VALL-E
美国
语音转换语音综合

VALL-E 翻译站点

用3秒的音频模拟任何人的声音

标签:
爱站权重:PC 百度权重移动 百度移动权重

Microsoft的新文本到语音模型可以保护扬声器的情感语调和声学环境。

VALL-E可用于高质量的文本到语音应用程序,语音编辑,其中可以从文本成绩单中编辑并更改一个人的录音(使他们说出最初没有的话),以及创建音频内容与其他生成A​​I模型(如GPT-3)结合使用。

Microsoft称VALL-E为“神经编解码器语言模型”,它是由一种称为Eccodec的技术建立的,Meta在2022年10月宣布。与其他文本到语音方法不同,通常通过操纵波形来综合语音,VALL-E生成来自文本和声学提示的离散音频编解码器代码。它基本上分析了一个人的声音,将信息分解为离散的组件(称为“代币”),并通过EncoDec,并使用培训数据来匹配它“知道”的声音,如果该声音在三个之外说其他短语, - 第二样本。

对于本文的结论,他们写道:

“由于Vall-e可以综合说话者身份的语音,因此它可能会在滥用模型时承担潜在的风险,例如欺骗语音识别或冒充特定的扬声器。为了减轻此类风险,可以建立一个检测模型来区分检测模型Vall-E是否合成了音频剪辑。在进一步开发模型时,我们还将将Microsoft AI原则付诸实践。”

资料来源:https://arstechnica.com/information-technology/2023/01/microsofts-new-ai-can-simune-simune-anyones-anyones-voice-voice-with-3-seconds-oaudio/

原文:

The new Text-to-speech model from Microsoft can preserve speaker's emotional tone and acoustic environment.

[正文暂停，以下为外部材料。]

-- ==== Sys2Proof/Word.lean ====
section
/-! DEFINITION. The word and index types of the LKP-46 (00_scope.md sections 5 and 6). -/

namespace Sys2Proof

/-- One byte of a frame or of a store page. -/
abbrev Byte := BitVec 8

/-- One word of the table space (R148). -/
abbrev Word := BitVec 16

/-- A bud's air address: 24 bits, 0..16,777,215. -/
abbrev Address := BitVec 24

/-- One audio sample: signed 16-bit, two's complement; its value is `BitVec.toInt`. -/
abbrev Sample := BitVec 16

/-- One block of audio: 80 samples, oldest first. -/
abbrev Block := Vector Sample 80

/-- A radio handle, 0..15. -/
abbrev Handle := Fin 16

/-- A bud number. The spec numbers buds 1..8; index `i` stands for bud `i + 1`. -/
abbrev BudIx := Fin 8

/-- A listener number. The spec numbers listeners 1..4; index `i` stands for listener `i + 1`. -/
abbrev ListenerIx := Fin 4

/-- A lane number. The spec numbers lanes 1..3; index `i` stands for lane `i + 1`. -/
abbrev LaneIx := Fin 3

/-- A store page number, 0..20 (R164). -/
abbrev PageIx := Fin 21

/-- A table-space region number, 0..14 (R148). -/
abbrev RegionIx := Fin 15

/-- A gain index, 0..63. -/
abbrev GainIx := Fin 64

/-- A gain, 0..32,768; 32,768 is unity. -/
abbrev Gain := Fin 32769

/-- One page image, or the staging page: 16 bytes (R164, R168). -/
abbrev Page := Vector Byte 16

end Sys2Proof
end

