-- ==== Sys2Proof/Machine/Defaults.lean ====
section
/-! DEFINITION. The built-in defaults (R12, R43, R98, R102, R103, R154, R163, R166). -/

namespace Sys2Proof.Machine

/-- The built-in gain curve entry at index `i` (R102). -/
def defaultGain (i : Nat) : Gain :=
  if i = 0 then 0
  else clampGain ((32768 / 2 ^ ((63 - i) / 8)) * (16 - (63 - i) % 8) / 16)

/-- The built-in default gain curve (R102). -/
def defaultCurve : Vector Gain 64 := Vector.ofFn fun i => defaultGain i.val

/-- The fixed cells (UP, FAR) and (DNk, Lk) of the mix table (R99). A cell's index is 5 × row + column. -/
def fixedCell (i : Nat) : Bool := i / 5 == i % 5

/-- The default mix table (R98). -/
def defaultCell (i : Nat) : GainIx :=
  if fixedCell i then 0 else if i / 5 = 0 ∨ i % 5 = 0 then 63 else 55

/-- The default mix table, 25 cells (R98). -/
def defaultMix : Vector GainIx 25 := Vector.ofFn fun i => defaultCell i.val

/-- The built-in open-mic gains (R103). -/
def defaultOpenMic : Vector Gain 4 := #v[32768, 32768, 23170, 18919]

/-- The built-in listener defaults 63, 20, 63, off and yes (R12). -/
def builtInListener : ListenerDefaults where
  volume := 63
  sidetone := 20
  micGain := 63
  mute := false
  budControls := true

/-- The range of each setting, in the word order of region 9 (R154). -/
def settingRange (i : Nat) : Nat × Nat :=
  [(1, 32), (1, 16), (20, 255), (4, 255), (80, 240), (4, 100), (1, 255), (8, 255), (0, 3)].getD i (0, 0)

/-- A setting loaded or written outside its range takes the nearer bound (R154). -/
def clampSetting (i n : Nat) : Nat := clampNat (settingRange i).1 (settingRange i).2 n

/-- The defaults of the settings (R154). -/
def defaultSettings : Settings where
  joinThreshold := 4
  fadeThreshold := 2
  lostThreshold := 200
  hangover := 40
  targetDepth := 160
  confirmTimeout := 20
  deferInterval := 10
  autoHold := 40
  defaultPriority := 1

/-- The tables of a store whose pages are all blank (R166). -/
def builtInTables : Tables where
  modes := Vector.replicate 14 .opened
  lock := false
  windows := Vector.replicate 4 {}
  bonds := Vector.replicate 8 {}
  curve := defaultCurve
  openMic := defaultOpenMic
  defaults := builtInListener
  settings := defaultSettings
  mix := defaultMix

/-- The staging page after start-up: 16 bytes of 255 (R168). -/
def blankImage : Page := Vector.replicate 16 255

/-- The Roster after start-up (R23). -/
def Roster.start (t : Tables) : Roster where
  buds := Vector.replicate 8 {}
  listeners := Vector.replicate 4 (Listener.unused t.defaults t.settings.defaultPriority)
  defaults := t.defaults

/-- The Pairing Unit after start-up (R43). -/
def Pairing.start (t : Tables) : Pairing where
  context := none
  windows := t.windows
  bonds := t.bonds
  admissionOpen := false

/-- Intake after start-up (R57). -/
def Intake.start : Intake where
  queues := Vector.replicate 8 []
  discards := Vector.replicate 8 {}

/-- The Lane Unit after start-up (R80). -/
def LaneUnit.start : LaneUnit where
  lanes := Vector.replicate 3 {}
  waitList := []
  evictPtr := 0
  speaking := Vector.replicate 4 none
  handover := {}

/-- The Mix Engine after start-up (R115). -/
def Mix.start (t : Tables) : Mix where
  staging := t.mix
  active := t.mix
  swapPending := false
  curve := t.curve
  openMic := t.openMic
  clips := Vector.replicate 5 0
  uplinkSeq := 0

/-- The Call Controller's volatile reset (R129). The timer is armed when READY is posted. -/
def CallCtl.start (timer : Option TimerInterval) : CallCtl where
  state := .noCall
  timer := timer
  fills := 0
  fillTotal := 0
  discardedVoice := 0

/-- The Directive Unit's volatile reset (R163), the report queue still empty. -/
def DirectiveUnit.start (t : Tables) : DirectiveUnit where
  region := 0
  index := 0
  mask := none
  modes := t.modes
  lock := t.lock
  settings := t.settings
  reports := []
  lossIndication := false
  reportsLost := 0

end Sys2Proof.Machine
end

VALL-E could be used for high-quality text-to-speech applications, speech editing where a recording of a person could be edited and changed from a text transcript (making them say something they originally didn't), and audio content creation when combined with other generative AI models like GPT-3.

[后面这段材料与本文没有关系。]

-- ==== Sys2Proof/Machine/Ports.lean ====
section
/-! DEFINITION. The transmit sides of both ports, their arbiters, the report queue, and what every frame and every
directive taken at a port has in common (08_frame_links.md; 09 sections 9.1 and 9.8). -/

namespace Sys2Proof.Machine

/-- Answer frames, as against downlink frames (R134). -/
def AirFrame.isAnswer : AirFrame → Bool
  | .downlinkAudio .. | .downlinkSilence .. => false
  | .offer .. | .defer .. | .refuse .. | .dismiss .. | .adjustReply .. => true

/-- Event reports, as against replies (R161). -/
def Report.isEvent : Report → Bool
  | .reply .. => false
  | .event _ => true

/-- The Air Port's arbiter (R136): when the transmitter is idle, the port open and the hold-off released, the
oldest answer frame, or else the oldest downlink frame, leaves the queue to be sent. -/
def AirPort.choose (a : AirPort) : AirPort :=
  if a.isOpen && a.sending.isNone && !a.holdOff then
    match takeFirst AirFrame.isAnswer a.queue with
    | some (f, rest) => { a with sending := some f, queue := rest }
    | none =>
      match a.queue with
      | [] => a
      | f :: rest => { a with sending := some f, queue := rest }
  else a

/-- A frame enters the transmit queue, making room by R135 when it holds 16 frames. -/
def AirPort.enqueue (a : AirPort) (f : AirFrame) : AirPort :=
  if a.queue.length < Config.airQueueLimit then { a with queue := a.queue ++ [f] }
  else
    match takeFirst (fun g => !g.isAnswer) a.queue with
    | some (_, rest) => { a with queue := rest ++ [f], drops := satInc Config.counterMax a.drops }
    | none => { a with drops := satInc Config.counterMax a.drops }

/-- A frame is handed over to the Air Port; an idle transmitter chooses at once (R136). -/
def AirPort.handOver (a : AirPort) (f : AirFrame) : AirPort := (a.enqueue f).choose

/-- A report enters the report queue, making room by R162 when it holds 8 reports. -/
def DirectiveUnit.enqueue (d : DirectiveUnit) (r : Report) : DirectiveUnit :=
  if d.reports.length < Config.reportQueueLimit then { d with reports := d.reports ++ [r] }
  else
    let lost := { d with lossIndication := true, reportsLost := satInc Config.counterMax d.reportsLost }
    match takeFirst Report.isEvent d.reports with
    | some (_, rest) => { lost with reports := rest ++ [r] }
    | none => lost

/-- The Air Port is handed a frame. -/
def State.sendAir (s : State) (f : AirFrame) : State := { s with airPort := s.airPort.handOver f }

/-- The Voice Port's arbiter (R139): the uplink frame in the slot, or else the oldest report, which takes the
events-lost mark with it (R162). -/
def State.chooseVoice (s : State) : State :=
  if s.voicePort.isOpen && s.voicePort.sending.isNone && !s.voicePort.holdOff then
    match s.voicePort.slot with
    | some f => { s with voicePort := { s.voicePort with sending := some (.uplink f), slot := none } }
    | none =>
      match s.directives.reports with
      | [] => s
      | r :: rest =>
        { s with
          voicePort := { s.voicePort with sending := some (.report r s.directives.lossIndication) }
          directives := { s.directives with reports := rest, lossIndication := false } }
  else s

/-- A report is posted (R161, R162); an idle transmitter chooses at once (R139). -/
def State.post (s : State) (r : Report) : State :=
  { s with directives := s.directives.enqueue r }.chooseVoice

/-- An event report is posted. -/
def State.postEvent (s : State) (e : Event) : State := s.post (.event e)

/-- An uplink voice frame is placed in the outbound voice slot, replacing one not yet sent (R138). -/
def State.placeUplink (s : State) (f : UplinkFrame) : State :=
  { s with voicePort := { s.voicePort with slot := some f } }.chooseVoice

/-- The Air Port's transmitter finishes its frame (R136). -/
def AirPort.finish (a : AirPort) : AirPort := { a with sending := none }.choose

/-- The Voice Port's transmitter finishes its frame (R139). -/
def State.finishVoice (s : State) : State :=
  { s with voicePort := { s.voicePort with sending := none } }.chooseVoice

/-- A stray frame is discarded and counted (R31, R132). -/
def State.countStray (s : State) : State :=
  { s with airPort := { s.airPort with stray := satInc Config.counterMax s.airPort.stray } }

/-- A malformed frame is discarded and counted at its port (R131, R140). -/
def State.countMalformed (s : State) : Link → State
  | .air => { s with airPort := { s.airPort with malformed := satInc Config.counterMax s.airPort.malformed } }
  | .voice =>
    { s with voicePort := { s.voicePort with malformed := satInc Config.counterMax s.voicePort.malformed } }

/-- Whether a link's port is open (R141). -/
def State.portOpen (s : State) : Link → Bool
  | .air => s.airPort.isOpen
  | .voice => s.voicePort.isOpen

/-! ## Taking a frame -/

/-- Whether the next frame to end on a link began before its port closed (R141). -/
def State.frameCut (s : State) : Link → Bool
  | .air => s.airPort.cut
  | .voice => s.voicePort.cut

/-- The frame that was arriving when its port closed has ended (R141). -/
def State.endCut (s : State) : Link → State
  | .air => { s with airPort := { s.airPort with cut := false } }
  | .voice => { s with voicePort := { s.voicePort with cut := false } }

/-- A frame that ends at a port: discarded uncounted while the port is closed, and discarded uncounted if it began before
the port closed, though the port has opened since (R130, R141). -/
def State.atPort (s : State) (link : Link) (take : State → State) : State :=
  if s.portOpen link then if s.frameCut link then s.endCut link else take s else s

/-! ## Taking a directive -/

/-- The payload length each directive requires (R147). READ's and WRITE's further checks stand with them. -/
def directiveLength (code length : Nat) : Bool :=
  match code with
  | 1 => length == 2
  | 2 => length == 1
  | 3 => decide (2 ≤ length) && decide (length ≤ 64) && length % 2 == 0
  | 4 => length == 2
  | 12 | 13 | 14 | 15 | 16 => length == 1
  | _ => length == 0

/-- The pending mask is consumed by the directive taken (R155). -/
def State.consumeMask (s : State) : State := { s with directives := { s.directives with mask := none } }

/-- The reply to a directive is posted (R146). -/
def State.reply (s : State) (code : Byte) (seq : Byte) (body : Reply) : State := s.post (.reply code seq body)

/-- A directive's effect followed by its reply, when it has one (R146, R160). -/
def State.conclude (code seq : Byte) (r : State × Option Reply) : State :=
  match r.2 with
  | some body => r.1.reply code seq body
  | none => r.1

/-- Taking a directive (R146, R147): the mask is consumed, the payload length is judged, the directive is carried
out or refused, and its reply is posted. `act` is given the mask that was pending. -/
def State.takeDirective (s : State) (code seq : Byte) (payload : List Byte)
    (act : Option Word → State → State × Option Reply) : State :=
  s.atPort .voice fun s =>
    if directiveLength code.toNat payload.length then State.conclude code seq (act s.directives.mask s.consumeMask)
    else s.consumeMask.reply code seq (.refused .format)

/-- A directive that is always answered. -/
def answered (act : State → State × Reply) : Option Word → State → State × Option Reply := fun _ s =>
  ((act s).1, some (act s).2)

end Sys2Proof.Machine
end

Microsoft calls VALL-E a "neural codec language model," and it builds off of a technology called EnCodec, which Meta announced in October 2022. Unlike other text-to-speech methods that typically synthesize speech by manipulating waveforms, VALL-E generates discrete audio codec codes from text and acoustic prompts. It basically analyzes how a person sounds, breaks that information into discrete components (called "tokens") thanks to EnCodec, and uses training data to match what it "knows" about how that voice would sound if it spoke other phrases outside of the three-second sample.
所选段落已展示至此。